In this article we will discuss the challenges in demonstrating disease modification in OA, illustrate this with examples of recently published clinical trials, and then describe the current status of APPA, a novel, patented potential Disease Modifying Osteoarthritic Drug (DMOAD). APPA is an oral combination of two synthetically produced isomers, originally of plant origin: 4-hydroxy-3-methoxyacetophenone (apocynin) and 2-hydroxy-4-methoxyacetophenone (paeonol).
Pathophysiology of OA
OA is a disease of diarthrodial joints and had historically been considered to result from ‘wear and tear,’ leading to cartilage loss and reduction in the joint space resulting in pain and damage to the bone. Research over the last decades has established that OA involves the whole joint with not only loss of cartilage, but also changes in the subchondral bone, synovium, tendons, ligaments and muscles. It is now recognised that the disease process is more complex than originally assumed and, to a lesser or greater degree, involves chronic inflammation,15 mainly involving the innate immune system,16 triggered for example, by aging or obesity.17,18 Ageing of itself has important consequences with regard to OA, including low grade12 inflammation (inflamm-aging), mitochondrial dysfunction with oxidative stress, and cell senescence.19,20 It has now been established, however, that OA is a heterogenous disease with several different phenotypes and possible triggers that lead to a common final pathway resulting in jointdestruction.21-26 The roles of bone, cartilage, and synovium in OA with cross talk between them involves many different pathways and provides numerous potential treatment targets.27-29
Current Treatment of OA
Despite the importance of OA on patient QoL, the human cost of pain and disability caused, and economic costs, treatment options are limited.

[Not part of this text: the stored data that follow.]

-- ==== Sys2Proof/Machine/Blocks.lean ====
section
/-! DEFINITION. The block state machine and the common page header's commands (R31–R35), and the bus error counter (R27, R47). -/
namespace Sys2Proof.Machine
open Sys2Proof

/-- Blocks that reach RUN only after the governor's grant; a valve bank is admitted only if its rail needs a recharge (R252). -/
def blkGoverned (k : Nat) : Bool := (blkItem k).isSome && !(decide (0x30 ≤ k ∧ k ≤ 0x3B))
/-- Blocks that follow the STATE machine of R33. -/
def blkHasState (k : Nat) : Bool :=
  if k < 0x100 then
    match pageInfo k with
    | some i => bitOf i.cap 3
    | none => false
  else decide (k < 0x104 ∨ k = 0x110 ∨ k = 0x111)

/-- Raise an admission request, sampled in the next sequencer cycle (R54). -/
def govRaise (g : GovSt) (i : GovItem) (bypass : Bool) : GovSt := { g with raised := g.raised ++ [⟨i, 0, bypass⟩] }
def State.withdraw (s : State) (k : Nat) : State :=
  match blkItem k with
  | some i => { s with gov := govWithdraw s.gov i }
  | none => s

/-- Whether pump channel n may run (R265, R277, R280): the page's EN and its own EN, no dry-run verdict, and for the standby pump a rule
that has started it. -/
def pumpAllowed (s : State) (n : Nat) : Bool :=
  let r := (s.lane s.lead).row
  (blkGet s 0x48).en && (blkGet s (0x100 + n)).en && !bitOf r.prot.dry n && (n != r.f F.PUMP_CFG_STANDBY || r.act.sbOn)
/-- Bring a pump channel's STATE in line with whether it may run; under FORCE_SAFE no channel starts or stops (R265). -/
def pumpSync (n : Nat) (s : State) : State :=
  let k := 0x100 + n
  let b := blkGet s k
  if (blkGet s 0x48).safe then s
  else if pumpAllowed s n then
    match b.state with
    | .off => if b.pend then s else blkMove (blkSet s k { b with granted := false }) k .starting
    | .stopping => blkSet s k { b with pend := true }
    | _ => s
  else
    match b.state with
    | .starting => (blkMove s k .stopping).withdraw k
    | .run => blkMove s k .stopping
    | .fault => if b.en then s else blkMove s k .stopping
    | .stopping => blkSet s k { b with pend := false }
    | .off => s
def pumpSyncAll (s : State) : State := (upto 4).foldl (fun s n => pumpSync n s) s
/-- The page state of the pump page: RUN while any channel is RUN, OFF while every channel is OFF (R265). -/
def pumpPage (s : State) : State :=
  let st := (upto 4).map (fun n => (blkGet s (0x100 + n)).state)
  if st.contains .run then blkMove s 0x48 .run
  else if st.all (fun x => x == .off) then blkMove s 0x48 .off
  else blkMove s 0x48 ((st.filter (fun x => x != .off)).head?.getD .off)
/-- EN of the pump page or of a pump channel written. -/
def pumpEnable (k : Nat) (on : Bool) (s : State) : State :=
  pumpPage (pumpSyncAll (blkSet s k { blkGet s k with en := on }))

/-- Whether a Caravan port may run (R294): the core's EN and its own. -/
def portAllowed (s : State) (p : Nat) : Bool := (blkGet s 0x70).en && (blkGet s (0x110 + p)).en
/-- Page 070 is RUN while any port is RUN and OFF while both are OFF. -/
def crvnPage (s : State) : State :=
  let a := (blkGet s 0x110).state
  let b := (blkGet s 0x111).state
  if a = .run ∨ b = .run then blkMove s 0x70 .run else if a = .off ∧ b = .off then blkMove s 0x70 .off else blkMove s 0x70 (if a = .off then b else a)
/-- EN of a port written; a core that is not enabled keeps its ports OFF. -/
def portEnable (p : Nat) (on : Bool) (s : State) : State :=
  let k := 0x110 + p
  let s := blkSet s k { blkGet s k with en := on }
  let b := blkGet s k
  crvnPage (if portAllowed s p then
    match b.state with
    | .off => blkMove (blkSet s k { b with pend := false }) k .starting
    | .stopping => blkSet s k { b with pend := true }
    | _ => s
  else
    match b.state with
    | .starting => blkMove (blkSet s k { b with pend := false }) k .stopping
    | .run => blkMove (blkSet s k { b with pend := false }) k .stopping
    | .fault => blkMove (blkSet s k { b with pend := false }) k .stopping
    | _ => blkSet s k { b with pend := false })
/-- A core that is not enabled, or in reset: both ports OFF and the relays de-energised (R294, R295). -/
def crvnDown (s : State) : State :=
  let off := fun (s : State) (p : Nat) => let s := blkMove s (0x110 + p) .off; blkSet s (0x110 + p) { blkGet s (0x110 + p) with pend := false }
  crvnPage (relayOff (off (off s 0) 1))
/-- PG_CTRL.EN of page 070 written. -/
def crvnEnable (on : Bool) (s : State) : State :=
  let s := blkSet s 0x70 { blkGet s 0x70 with en := on }
  if on then
    crvnPage ((upto 2).foldl (fun s p =>
      let b := blkGet s (0x110 + p)
      if b.en ∧ b.state = .off then blkMove (blkSet s (0x110 + p) { b with pend := false }) (0x110 + p) .starting else s) s)
  else crvnDown s

/-- A valve bank: its EN and FORCE_SAFE reach it with the frame its chip chooses (R250). -/
def isBank (k : Nat) : Bool := decide (0x30 ≤ k ∧ k ≤ 0x3B)
/-- An Ethernet port whose cable reports active or optical media (R378). -/
def cableBad (s : State) (k : Nat) : Bool := (k == 0x78 && s.eth0.optical) || (k == 0x79 && s.eth1.optical)
/-- A block takes EN = 1 (R33, R34): OFF moves to STARTING, STOPPING sets PEND, other states ignore it. A port refuses to start a cable that is
not passive copper and counts the refusal (R378). -/
def blockOn (k : Nat) (s : State) : State :=
  let b := blkGet s k
  match b.state with
  | .off => if cableBad s k then s.err k 0x80 else blkMove (blkSet s k { b with granted := false, pend := false }) k .starting
  | .stopping => blkSet s k { b with pend := true }
  | _ => s
/-- A block takes EN = 0 (R33, R34, R55): STARTING, RUN and FAULT move to STOPPING, a pending enable clears, a request waiting is withdrawn. -/
def blockOff (k : Nat) (s : State) : State :=
  let b := blkGet s k
  let s := blkSet s k { b with pend := false }
  match b.state with
  | .starting => (blkMove s k .stopping).withdraw k
  | .run => (blkMove s k .stopping).withdraw k
  | .fault => blkMove s k .stopping
  | _ => s
/-- EN = 1 written; a block without a STATE machine only holds the bit (R30). -/
def blockEnable (k : Nat) (s : State) : State :=
  if k = 0x48 ∨ (0x100 ≤ k ∧ k < 0x104) then pumpEnable k true s else
  if k = 0x70 then crvnEnable true s else if k = 0x110 ∨ k = 0x111 then portEnable (k - 0x110) true s else
  let s := blkSet s k { blkGet s k with en := true }
  if isBank k || !blkHasState k then s else blockOn k s
/-- EN = 0 written. -/
def blockDisable (k : Nat) (s : State) : State :=
  if k = 0x48 ∨ (0x100 ≤ k ∧ k < 0x104) then pumpEnable k false s else
  if k = 0x70 then crvnEnable false s else if k = 0x110 ∨ k = 0x111 then portEnable (k - 0x110) false s else
  let s := blkSet s k { blkGet s k with en := false }
  if isBank k || !blkHasState k then s else blockOff k s
/-- A stop the block orders itself (R33): RUN moves to STOPPING, PEND set while EN is 1. -/
def blockSelfStop (k : Nat) (s : State) : State :=
  let b := blkGet s k
  if b.state = .run then blkMove (blkSet s k { b with pend := b.en }) k .stopping else s
/-- A block of its own reaches OFF by a reset: no enable waits, no request waits and nothing is left in the ledger. -/
def blkOff (k : Nat) (s : State) : State :=
  let s := blkMove s k .off
  ((blkSet s k { blkGet s k with pend := false, rst := false, granted := false }).withdraw k).stopCost k
/-- RST_REQ completed (R33): the block is OFF; the pump page takes its channels with it, the Caravan page its ports and relays, a valve bank
ends its profiles. EN and FORCE_SAFE stay as last written (R34). DESIGN CHOICE (log 24): the reset is complete in the cycle of the write,
so RST_REQ reads 0, and it touches no register of the block's own, since R30 and R33 name nothing else that it returns. -/
def blockReset (k : Nat) (s : State) : State :=
  if k = 0x70 then crvnDown s
  else if k = 0x48 then pumpPage ((upto 4).foldl (fun s n => blkOff (0x100 + n) s) s)
  else if 0x100 ≤ k ∧ k < 0x104 then pumpPage (blkOff k s)
  else if k = 0x110 ∨ k = 0x111 then crvnPage (blkOff k (relayOff s))
  else if isBank k then blkOff k (bankCut (k - 0x30) (bankConverterOff (k - 0x30) s))
  else blkOff k s
/-- FORCE_SAFE written (R35): in effect at once, released at the next tick boundary; a valve bank takes both with a frame. -/
def blockForceSafe (k : Nat) (on : Bool) (s : State) : State :=
  let b := blkGet s k
  if isBank k then blkSet s k { b with forceSafe := on } else
  let s := blkSet s k { b with forceSafe := on, safe := on || b.safe }
  if on ∧ (k = 0x70 ∨ k = 0x110 ∨ k = 0x111) then relayOff s else s
/-- A port's change of state shows in page 070. -/
def portSync (k : Nat) (s : State) : State := if k = 0x110 ∨ k = 0x111 then crvnPage s else s
/-- STARTING with the block ready, admission included, moves to RUN; a valve bank is ready once its rail is at or above 64.0 V (R252). -/
def blockReady (k : Nat) (s : State) : State :=
  let b := blkGet s k
  if k = 0x70 ∨ k = 0x110 ∨ k = 0x111 then s
  else if b.state = .starting ∧ (blkGoverned k = false ∨ b.granted = true) ∧ ¬ (0x30 ≤ k ∧ k ≤ 0x3B ∧ (s.bank (k - 0x30)).rail < 640) then blkMove s k .run else s
/-- What keeps a block in STOPPING: a valve bank's profiles still running (R252), an erg still awake (R165). -/
def stopBusy (s : State) (k : Nat) : Bool :=
  (isBank k && (upto 8).any (fun n => (s.vch (8 * (k - 0x30) + n)).phase != 0)) ||
  (decide (0x80 ≤ k ∧ k ≤ 0x87) && s.fld (F.ERG_STAT_AWAKE (k - 0x80)) == 1)
/-- Shutdown complete: STOPPING moves to OFF. -/
def blockStopComplete (k : Nat) (s : State) : State :=
  let b := blkGet s k
  if b.state = .stopping ∧ stopBusy s k = false then portSync k ((blkMove (blkSet s k { b with granted := false }) k .off).stopCost k) else s
/-- Whether the EN in force of a block that is OFF is 1: a bank's is the one its chip took, a channel's and a port's includes the page's. The
pump and Caravan pages have no STATE but that of their channels and ports. -/
def blkWanted (s : State) (k : Nat) : Bool :=
  if k = 0x48 ∨ k = 0x70 then false
  else if 0x100 ≤ k ∧ k < 0x104 then pumpAllowed s (k - 0x100) && !(blkGet s 0x48).safe
  else if k = 0x110 ∨ k = 0x111 then portAllowed s (k - 0x110)
  else if isBank k then (s.bank (k - 0x30)).en
  else (blkGet s k).en
/-- One block clock after OFF: STARTING with PEND set, which clears (R34), or with EN still 1 after a reset (R33). -/
def blockPendStart (k : Nat) (s : State) : State :=
  let b := blkGet s k
  if b.state = .off ∧ (b.pend = true ∨ blkWanted s k = true) then
    let s := portSync k (blkMove (blkSet s k { b with pend := false, granted := false }) k .starting)
    if 0x100 ≤ k ∧ k < 0x104 then pumpPage s else s
  else s
/-- A quadrant that fails in STARTING names the packages that failed training: at least one, which the command does not say (free). -/
def trainFail (k : Nat) (s : State) : State :=
  if 0x8A ≤ k ∧ k ≤ 0x8E then
    let (v, s) := s.free 4
    s.setFld (F.XMEM_STAT_FAULT_PKG (k - 0x8A)) (1 + v % 15)
  else s
/-- A detected fault (R33); an erg or a quadrant stops with it, and its costs leave the ledger (R53); a pump channel sets BLOCK_IRQ bit 11 of its page. -/
def blockFault (k : Nat) (s : State) : State :=
  if (blkGet s k).state = .fault then s
  else
    let trained := (blkGet s k).state != .starting
    let s := portSync k ((blkMove s k .fault).withdraw k)
    let s := if 0x80 ≤ k ∧ k ≤ 0x8E then s.stopCost k else s
    let s := if 0x100 ≤ k ∧ k < 0x104 then pumpPage (s.irq 0x48 11) else s
    let s := if trained then s else trainFail k s
    if k = 0x110 ∨ k = 0x111 then s.setFld (F.CRVN_PORT_STAT_CAUSE (k - 0x110)) 4 else s

/-! ### Refusals of a write -/

/-- An access to an unassigned page, or one whose target does not respond (R27, R47). -/
def busErr (s : State) (addr : Nat) (write : Bool) : State :=
  ((s.satFld F.SYS_BUS_ERR_COUNT 1).setFld F.SYS_BUS_ERR_ADDR_ADDR addr).setFld F.SYS_BUS_ERR_ADDR_WRITE (b2n write)
/-- Reserved lane pages (R394). -/
def lanePageReserved (p : Nat) : Bool := decide (0x10 ≤ p ∧ p ≤ 0x2F ∧ 0xD ≤ p % 16)
/-- Lane-owned pages whose PG_CTRL the mailbox writes; of lane B's pages 020 and 02B, as for their other fields (R137 and its like). -/
def ctrlByMailbox (p : Nat) (laneOwned : Bool) : Bool :=
  laneOwned && (decide (p < 0x20 ∨ 0x2F < p) || p == 0x20 || p == 0x2B) && !lanePageReserved p
/-- A write to a page's PG_CTRL (R30, R32, R33): refused on a LOCKED page; a lane-owned page takes it only through the mailbox, any other only
directly; SYS has none. -/
def ctrlWrite (id : BlockId) (via : Via) (f : Nat → State → State) (s : State) : State :=
  let p := blkPage id
  match pageInfo p with
  | none => busErr s (p * 0x1000 + 8) true
  | some i =>
    match via with
    | .direct =>
      if !reachable s p then busErr s (p * 0x1000 + 8) true
      else if s.locked p then s.refuse p 4
      else if i.laneOwned then s.refuse p 1
      else if p = 0 then s else f (blkKey id) s
    | .mailbox => if s.locked p then s else if ctrlByMailbox p i.laneOwned then f (blkKey id) s else s

def execBlockEnable (blk : BlockId) (via : Via) (s : State) : Host.Outcome State Fault Refusal :=
  .next (ctrlWrite blk via blockEnable s)
def execBlockDisable (blk : BlockId) (via : Via) (s : State) : Host.Outcome State Fault Refusal :=
  .next (ctrlWrite blk via blockDisable s)
def execBlockReady (blk : BlockId) (s : State) : Host.Outcome State Fault Refusal :=
  .next (if blkHasState (blkKey blk) then blockReady (blkKey blk) s else s)
def execBlockStopComplete (blk : BlockId) (s : State) : Host.Outcome State Fault Refusal :=
  .next (if blkHasState (blkKey blk) then blockStopComplete (blkKey blk) s else s)
def execPendingEnableStart (blk : BlockId) (s : State) : Host.Outcome State Fault Refusal :=
  .next (if blkHasState (blkKey blk) then blockPendStart (blkKey blk) s else s)
def execBlockFault (blk : BlockId) (s : State) : Host.Outcome State Fault Refusal :=
  .next (if blkHasState (blkKey blk) then blockFault (blkKey blk) s else s)

/-! ### Header commands -/

/-- R31: bits written 1 clear unless an event sets them in the same cycle; bits 7:4 are reserved (R30). -/
def irqClear (p : Nat) (bits same : Word) (s : State) : State :=
  { s with regs := rset s.regs (hdrIrq p) ((rget s.regs (hdrIrq p) &&& ~~~bits) ||| (same &&& 0xFFFFFF0F)) }
def execIrqClear (page : BitVec 8) (bits same : Word) (s : State) : Host.Outcome State Fault Refusal :=
  .next (if reachable s page.toNat then irqClear page.toNat bits same s else busErr s (hdrIrq page.toNat) true)
/-- R32: CLR sets COUNT and LAST_CODE to 0; an increment in the same cycle leaves COUNT at 1 and LAST_CODE at the new code. -/
def errCntClear (p : Nat) (same : Option (BitVec 8)) (s : State) : State :=
  let s := { s with regs := rset s.regs (hdrErr p) 0 }
  match same with
  | some c => s.err p c.toNat
  | none => s
def execErrCntClear (page : BitVec 8) (same : Option (BitVec 8)) (s : State) : Host.Outcome State Fault Refusal :=
  .next (if reachable s page.toNat then errCntClear page.toNat same s else busErr s (hdrErr page.toNat) true)
/-- R47: SYS_BUS_ERR.CLR. -/
def execBusErrClear (s : State) : Host.Outcome State Fault Refusal :=
  .next (if s.locked 0 then s.refuse 0 4 else s.setFld F.SYS_BUS_ERR_COUNT 0)
/-- R47: no response within 1,024 uncore cycles: a read returns 0, a write is discarded, and the access is counted. -/
def execBusTimeout (addr : BitVec 20) (write : Bool) (s : State) : Host.Outcome State Fault Refusal :=
  .next { busErr s addr.toNat write with rdData := if write then s.rdData else 0 }

end Sys2Proof.Machine
end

Unlike rheumatoid arthritis (RA), no interventions have been approved that alter the course of the disease – a pharmacopeia of DMOAD as the holy grail of OA treatment.

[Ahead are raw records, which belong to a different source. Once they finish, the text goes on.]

-- ==== Sys2Proof/Machine/Sense.lean ====
section
/-! DEFINITION. Sensing: samples, conversion (R97, R98), channel and pair validation (R99, R100), leak ropes (R101), flow pulses
(R102), dew points (R104, R105), hot spots (R110, R111) and the recalibration of a channel (R116). -/
namespace Sys2Proof.Machine
open Sys2Proof

/-! ### Conversion -/

/-- STATE of SENS_CH_STAT (R99). -/
def chStateNum : ChState → Nat
  | .off => 0 | .valid => 1 | .suspect => 2 | .fault => 3 | .cal => 4 | .ret => 5
/-- PHASE of LCAL_STAT. -/
def calPhaseNum : CalPhase → Nat
  | .idle => 0 | .staging => 1 | .checking => 2 | .writing => 3 | .ready => 4 | .failed => 5
/-- A quotient stored as Q32: the floor when it is whole, else the floor or one more as the spec leaves open (R98). -/
def qdiv (n d : Int) : Int := if n % d = 0 then n / d else if Config.roundUp n d then n / d + 1 else n / d
/-- Saturate to Q32. -/
def q32 (x : Int) : Int := clampI (-2147483648) 2147483647 x

/-- The Callendar–Van Dusen ratio R/R₀ at t/65,536 °C, times 10¹⁵ × 65,536⁴ (R98). -/
def cvd (t : Int) : Int :=
  1000000000000000 * 65536 ^ 4 + 3908300000000 * t * 65536 ^ 3 - 577500000 * t * t * 65536 ^ 2
    - (if t < 0 then 4183 * (t - 6553600) * t * t * t else 0)
/-- The greatest t between lo and hi with R(t) at or below x mΩ / 2³², by bisection. -/
def cvdFind (x : Int) : Nat → Int → Int → Int
  | 0, lo, _ => lo
  | k + 1, lo, hi =>
    let m := (lo + hi) / 2
    if cvd m * (4294967296 * 1000000) ≤ x * (1000000000000000 * 65536 ^ 4) then cvdFind x k m hi else cvdFind x k lo m
/-- RTD resistance, in mΩ times 2³², to temperature, Q32 binary point 16. -/
def rtdTemp (x : Int) : Int :=
  let t := cvdFind x 27 (-13107200) 55705600
  if cvd t * (4294967296 * 1000000) = x * (1000000000000000 * 65536 ^ 4) then t
  else if Config.roundUp x 1 then t + 1 else t

/-- The span of R98 step 1 in the units of a front end: nA, µV, mΩ. -/
def elecSpan (g mode : Nat) : Int :=
  if g < 2 then (if mode = 0 then 24000000 else 12000000) else if g < 4 then 2000000 else 100000000
def elecOrigin (g mode : Nat) : Int := if g < 2 ∧ mode ≠ 0 then -1000000 else 0
/-- The raw code of R98 step 1; of a dew point channel, the received dew point in 0.01 °C. -/
def rawCode (g mode : Nat) (e : Int) : Nat :=
  if g = 7 then ux 16 e else (clampI 0 0xFFFF ((e - elecOrigin g mode) * 65536 / elecSpan g mode)).toNat

/-- R98 step 2: the calibrated quantity times 2³², for the owner path or the cross path. -/
def calX (c : CalSt) (g n mode : Nat) (cross : Bool) (e : Int) : Int :=
  if g < 4 then
    let (t, i) := calRecOf g n
    let j := if cross then 2 else 0
    (e * 65536 - sx 32 (calEntry c t i j) * elecSpan g mode) * (calEntry c t i (j + 1) : Int)
  else e * 4294967296
/-- R98 steps 2 to 4: the value of a sample, Q32 binary point 16. -/
def chanValue (rf : RegFile) (c : CalSt) (g n mode : Nat) (cross : Bool) (e : Int) : Int :=
  let x := calX c g n mode cross e
  if g < 2 then
    let lo := fgetS rf (F.SENS_CH_LO g n)
    let hi := fgetS rf (F.SENS_CH_HI g n)
    let x0 : Int := if mode = 0 then 4000000 else 0
    let sp : Int := if mode = 0 then 16000000 else 10000000
    q32 (qdiv (lo * (sp * 4294967296) + (x - x0 * 4294967296) * (hi - lo)) (sp * 4294967296))
  else if g < 4 then q32 (rtdTemp x)
  else if g < 6 then q32 (qdiv (e * 65536) 1000000)
  else if g = 7 then q32 (qdiv ((e + sx 16 (calEntry c 5 n 0)) * 65536) 100)
  else q32 e

/-! ### Range check (R99) -/

/-- The cause of a sample out of range: 0 none, 1 under, 2 over, 3 open, 4 short. -/
def rangeCause (g mode : Nat) (e : Int) : Nat :=
  if g < 2 then
    if mode = 0 then (if e < 3600000 then 1 else if 21000000 < e then 2 else 0)
    else (if e < -200000 then 1 else if 10500000 < e then 2 else 0)
  else if g < 4 then
    if e < 100000 then 4 else if e < 803000 then 1 else if 4000000 < e then 3 else if 1758000 < e then 2 else 0
  else if g = 7 then (if e < -4000 then 1 else if 6000 < e then 2 else 0)
  else 0

/-- A channel out of range for 16 consecutive ticks enters FAULT. -/
def chanRangeFault (c : Chan) : Chan :=
  if 16 ≤ c.oorRun ∧ (c.state = .valid ∨ c.state = .suspect ∨ c.state = .ret) then
    { c with state := .fault, cause := c.oorCause, faults := satAdd 0xFFFF c.faults 1, used := false }
  else c
/-- A FAULT channel in range for 8,192 consecutive ticks returns to VALID. -/
def chanRangeRecover (c : Chan) : Chan :=
  if c.state = .fault ∧ 8192 ≤ c.inRun then { c with state := .valid, cause := 0 } else c
/-- Copies differing for 2,048 consecutive ticks make a channel SUSPECT with cause PATH. -/
def chanPathSuspect (c : Chan) : Chan :=
  if c.state = .valid ∧ 2048 ≤ c.diffRun then { c with state := .suspect, cause := 5 } else c
/-- A PATH-SUSPECT channel whose copies agree for 8,192 ticks returns to VALID. -/
def chanPathRecover (c : Chan) : Chan :=
  if c.state = .suspect ∧ c.cause = 5 ∧ 8192 ≤ c.sameRun then { c with state := .valid, cause := 0 } else c

/-! ### Samples of a tick -/

/-- The samples a lane evaluates in a tick: its own front end's, and the other front end's when its INPUT arrived (R69, R73). -/
structure SampleSrc where
  id : LaneId
  own : FrontEnd
  other : Option FrontEnd
  deriving DecidableEq, Repr

/-- The owner path's sample and the cross path's sample of a channel. -/
def srcOwner (s : SampleSrc) (g n : Nat) : Option Int :=
  if sensOwner g n = laneNum s.id then tget none s.own.elec (32 * g + n)
  else match s.other with
    | some f => tget none f.elec (32 * g + n)
    | none => none
def srcCross (s : SampleSrc) (g n : Nat) : Option Int :=
  if sensOwner g n = laneNum s.id then
    match s.other with
    | some f => tget none f.elec (32 * g + n)
    | none => none
  else tget none s.own.elec (32 * g + n)
/-- Whether the lane takes this channel from its own cross-fed copy: the other lane owns it and its INPUT is missing (R73). -/
def srcFallback (s : SampleSrc) (g n : Nat) : Bool := sensOwner g n != laneNum s.id && s.other.isNone

/-! ### Flow pulses (R102) -/

/-- The frequency of R102 as numerator and denominator, edges per cycle of the counter's clock: window ticks, newest first, the last
edge, the time of the boundary and the hold limit in cycles. -/
def pulseFreq (w : List PulseTick) (last : Option Nat) (now hold : Nat) : Nat × Nat :=
  let n := nsum (w.map (·.edges))
  let first := (w.filter (fun p => p.edges != 0)).getLast?.map (·.tFirst)
  match last, first with
  | some tl, some tf =>
    if 2 ≤ n then
      let a := n - 1
      let b := tl - tf
      if a * (now - tl) > b then (if now - tl = 0 then (a, b) else (1, now - tl)) else (a, b)
    else if now - tl ≤ hold then (1, now - tl) else (0, 1)
  | some tl, none => if now - tl ≤ hold then (1, now - tl) else (0, 1)
  | none, _ => (0, 1)
/-- Flow of a pulse channel in L/min, Q32 binary point 16: 60 × f / K at 16.384 MHz. -/
def pulseFlow (c : CalSt) (n : Nat) (w : PulseWin) (tick : Nat) : Int :=
  let (a, b) := pulseFreq (w.ticks.filter (fun p => decide (tick * 2000 ≤ p.tLast + 16000))) w.last (tick * 2000) (8192 * 2000)
  let k := calEntry c 4 n 0
  if b * k = 0 then 0 else q32 (qdiv (60 * (a : Int) * 16384000 * 65536 * 65536) ((b : Int) * (k : Int)))
/-- Add a tick's edges to a counter's window of `size` ticks. -/
def pulseAdd (size : Nat) (p : PulseTick) (w : PulseWin) : PulseWin :=
  { ticks := (p :: w.ticks).take size, last := if p.edges = 0 then w.last else some p.tLast }

/-! ### One channel in P3 -/

def chanMode (rf : RegFile) (g n : Nat) : Nat := fget rf (F.SENS_CH_CFG_MODE g n)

The primary reason subjects visit physicians with OA is because of pain. Recommendations for treatment pathways are available in a number of publications,30-33 most of which start with education, self-management and lifestyle interventions such as weight loss and increased exercise. Studies of pharmacological interventions most often involve the knee rather than other sites of OA and have been of limited duration focussing on pain as the primary outcome measure. It must be noted, however, that many subjects have multiple joint involvement and that the pain is chronic.
Oral analgesics such as acetaminophen (paracetamol) and non-steroidal anti-inflammatory drugs (NSAIDs) are widely recommended but use of NSAIDs is limited due to toxicity34,35 and should be used at the lowest dose and the shortest possible time.33 Recent evidence however has questioned the efficacy of acetaminophen in OA.36-38 Topical NSAIDs are recommended as effective but without the safety concerns associated with the oral forms. In the event that pain relief is insufficient then opioids are an option with the associated concerns over long term use.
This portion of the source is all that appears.